■ Records supplied:
*** Block opens ***
theorem Prsc.Inv.emitNext {p : Prsc} (h : Prsc.Inv p) (hopen : p.closed = false) : Prsc.Inv p.emitNext := by
  unfold Prsc.emitNext
  split
  · exact h.emit hopen (by simp [litCode])
  · exact h

theorem Prsc.Inv.commit {p : Prsc} (h : Prsc.Inv p) (hopen : p.closed = false) {n : Nat}
    (hn : p.b + n ≤ p.data.length) : Prsc.Inv (p.commit n) := by
  rw [Prsc.commit_eq]
  exact ⟨hn, h.not_failed, h.open_writer, fun hclosed => by rw [hopen] at hclosed; cases hclosed⟩

/-- Performing a first part of the moves leaves the rest to do, and the boundary past the bytes of that part. -/
theorem perform_ready {p : Prsc} (ms ms' : List PrscMove) (h : p.Ready (ms ++ ms')) :
    ∃ q, p.perform ms = (q, none) ∧ q.Ready ms' ∧ q.b = p.b + movesBytes ms := by
  induction ms generalizing p with
  | nil => exact ⟨p, rfl, h, rfl⟩
  | cons m ms ih =>
    rw [List.cons_append] at h
    obtain ⟨hinv, hopen, hbytes, hall⟩ := h
    obtain ⟨hm, hms⟩ := List.forall_mem_cons.mp hall
    cases m with
    | lit =>
      obtain ⟨q, h1, h2, h3⟩ := ih (p := p.emitNext)
        ⟨hinv.emitNext hopen, by simpa using hopen, by simpa [movesBytes] using hbytes, hms⟩
      exact ⟨q, h1, h2, by simpa [movesBytes] using h3⟩
    | emit c => exact ih (p := p.emit c) ⟨hinv.emit hopen hm, hopen, hbytes, hms⟩
    | commit n =>
      rw [movesBytes, ← Nat.add_assoc] at hbytes
      obtain ⟨q, h1, h2, h3⟩ := ih (p := p.commit n)
        ⟨hinv.commit hopen (by omega), by simpa using hopen, by simpa using hbytes, hms⟩
      exact ⟨q, h1, h2, by rw [h3, Prsc.commit_b, movesBytes, Nat.add_assoc]⟩
    | fail e => exact hm.elim

/-- An instance interrupted in its moves has the rest of them to do (R88). -/
theorem Prsc.Ready.interrupted {p q : Prsc} {ms left : List PrscMove} {b : Nat} (h : p.Ready ms)
    (hat : PrscAt p ms b q left) : q.Ready left := by
  obtain ⟨before, n₁, n₂, after, rfl, -, rfl, -, rfl⟩ := hat
  obtain ⟨hinv, hopen, hbytes, hms⟩ := h
  have hsplit : p.Ready ((before ++ [.commit n₁]) ++ .commit n₂ :: after) := by
    refine ⟨hinv, hopen, ?_, fun m hm => ?_⟩
    · simp only [movesBytes_append, movesBytes] at hbytes ⊢
      omega
    · simp only [List.mem_append, List.mem_cons, List.not_mem_nil, or_false] at hm hms
      rcases hm with (hm | rfl) | rfl | hm
      · exact hms m (.inl hm)
      · trivial
      · trivial
      · exact hms m (.inr (.inr hm))
  obtain ⟨q, hq, hready, -⟩ := perform_ready _ _ hsplit
  rw [hq]
  exact hready

/-! ## One Advance (R86, R87) -/

theorem movesBytes_litMoves (k : Nat) : movesBytes (litMoves k) = k := by
  induction k with
  | zero => rfl
  | succ k ih => simp only [litMoves, movesBytes, ih, Nat.add_comm]

theorem litMoves_inv (k : Nat) : ∀ m ∈ litMoves k, PrscMove.Inv m := by
  induction k with
  | zero => simp [litMoves]
  | succ k ih => simpa [litMoves, PrscMove.Inv] using ih

/-- With a byte ahead, an Advance commits at least one byte and none past the input, and does not fail (R94). -/
theorem advancePlan_inv {p : Prsc} (hb : p.b < p.data.length) :
    p.b + movesBytes (advancePlan p) ≤ p.data.length ∧ 0 < movesBytes (advancePlan p) ∧
      ∀ m ∈ advancePlan p, PrscMove.Inv m := by
  unfold advancePlan
  cases hs : search p.data p.b p.level with
  | none => exact ⟨hb, Nat.one_pos, litMoves_inv 1⟩
  | some m =>
    have hm := search_isCandidateMatch hs
    obtain ⟨hlen, hin⟩ := hm.len_le
    obtain ⟨⟨-, -, -, -, hd⟩, -, hlen2⟩ := hm
    simp only [movesBytes_append, movesBytes_litMoves, List.forall_mem_append]
    obtain hsel | ⟨c, hsel, hc⟩ := selectCode_cases hd hlen2 hlen <;> rw [hsel]
    · simp only [movesBytes_litMoves]
      exact ⟨by omega, by omega, litMoves_inv m.k, litMoves_inv 1⟩
    · simp only [movesBytes]
      exact ⟨by omega, by omega, litMoves_inv m.k, by simp [PrscMove.Inv, hc]⟩

theorem advancePlan_ready {p : Prsc} (hinv : Prsc.Inv p) (hopen : p.closed = false) (hb : p.b < p.data.length) :
    p.Ready (advancePlan p) := by
  obtain ⟨hin, -, hms⟩ := advancePlan_inv hb
  exact ⟨hinv, hopen, hin, hms⟩

/-- An Advance of an open instance in order meets no error, keeps it so and moves its boundary (R87, R94). -/
theorem advance_ready {p : Prsc} (hinv : Prsc.Inv p) (hopen : p.closed = false) (hb : p.b < p.data.length) :
    ∃ q, advance p = (q, none) ∧ Prsc.Inv q ∧ q.closed = false ∧ p.b < q.b := by
  have hready := advancePlan_ready hinv hopen hb
  obtain ⟨q, hq, ⟨hinv', hopen', -⟩, hqb⟩ := perform_ready (advancePlan p) [] (by rwa [List.append_nil])
  have := (advancePlan_inv hb).2.1
  exact ⟨q, hq, hinv', hopen', by omega⟩

/-! ## The loops of ADD and CLOSE, and the two commands (R81, R82) -/

theorem enough_lt {p : Prsc} (h : p.enough = true) : p.b < p.data.length := by
  have hlen : 256 + p.level ≤ p.data.length - p.b := of_decide_eq_true h
  omega

theorem more_lt {p : Prsc} (h : p.more = true) : p.b < p.data.length := by
  simpa [Prsc.more] using h

/-- The loops meet no error and keep the instance in order; with turns enough, they end by their own condition (R162). -/
theorem advanceWhile_ready {go : Prsc → Bool} (hgo : ∀ q, go q = true → q.b < q.data.length) {n : Nat} {p : Prsc}
    (hinv : Prsc.Inv p) (hopen : p.closed = false) (hn : p.data.length - p.b ≤ n) :
    ∃ q, advanceWhile go n p = (q, none) ∧ Prsc.Inv q ∧ q.closed = false ∧ go q = false := by
  induction n generalizing p with
  | zero =>
    refine ⟨p, rfl, hinv, hopen, Bool.eq_false_iff.mpr fun h => ?_⟩
    have := hgo p h
    omega
  | succ n ih =>
    rw [advanceWhile]
    split
    · next h =>
      obtain ⟨q, hq, hinv', hopen', hlt⟩ := advance_ready hinv hopen (hgo p h)
      have hdata := (advance_frame p).1
      rw [hq] at hdata ⊢
      exact ih hinv' hopen' (by rw [hdata]; omega)
    · next h => exact ⟨p, rfl, hinv, hopen, Bool.eq_false_iff.mpr h⟩

theorem addLoop_ready {p : Prsc} (hinv : Prsc.Inv p) (hopen : p.closed = false) :
    ∃ q, addLoop p = (q, none) ∧ Prsc.Inv q ∧ q.closed = false ∧ q.enough = false :=
  advanceWhile_ready (fun _ => enough_lt) hinv hopen (Nat.le_refl _)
*** Block closes ***
■ Task statement:
Nothing outside this range should appear: the lines from the start of the listing through the line with "simpa using hbytes, hms⟩", each reproduced exactly, both ends included.

■ Exercise solution:
theorem Prsc.Inv.emitNext {p : Prsc} (h : Prsc.Inv p) (hopen : p.closed = false) : Prsc.Inv p.emitNext := by
  unfold Prsc.emitNext
  split
  · exact h.emit hopen (by simp [litCode])
  · exact h

theorem Prsc.Inv.commit {p : Prsc} (h : Prsc.Inv p) (hopen : p.closed = false) {n : Nat}
    (hn : p.b + n ≤ p.data.length) : Prsc.Inv (p.commit n) := by
  rw [Prsc.commit_eq]
  exact ⟨hn, h.not_failed, h.open_writer, fun hclosed => by rw [hopen] at hclosed; cases hclosed⟩

/-- Performing a first part of the moves leaves the rest to do, and the boundary past the bytes of that part. -/
theorem perform_ready {p : Prsc} (ms ms' : List PrscMove) (h : p.Ready (ms ++ ms')) :
    ∃ q, p.perform ms = (q, none) ∧ q.Ready ms' ∧ q.b = p.b + movesBytes ms := by
  induction ms generalizing p with
  | nil => exact ⟨p, rfl, h, rfl⟩
  | cons m ms ih =>
    rw [List.cons_append] at h
    obtain ⟨hinv, hopen, hbytes, hall⟩ := h
    obtain ⟨hm, hms⟩ := List.forall_mem_cons.mp hall
    cases m with
    | lit =>
      obtain ⟨q, h1, h2, h3⟩ := ih (p := p.emitNext)
        ⟨hinv.emitNext hopen, by simpa using hopen, by simpa [movesBytes] using hbytes, hms⟩
      exact ⟨q, h1, h2, by simpa [movesBytes] using h3⟩
    | emit c => exact ih (p := p.emit c) ⟨hinv.emit hopen hm, hopen, hbytes, hms⟩
    | commit n =>
      rw [movesBytes, ← Nat.add_assoc] at hbytes
      obtain ⟨q, h1, h2, h3⟩ := ih (p := p.commit n)
        ⟨hinv.commit hopen (by omega), by simpa using hopen, by simpa using hbytes, hms⟩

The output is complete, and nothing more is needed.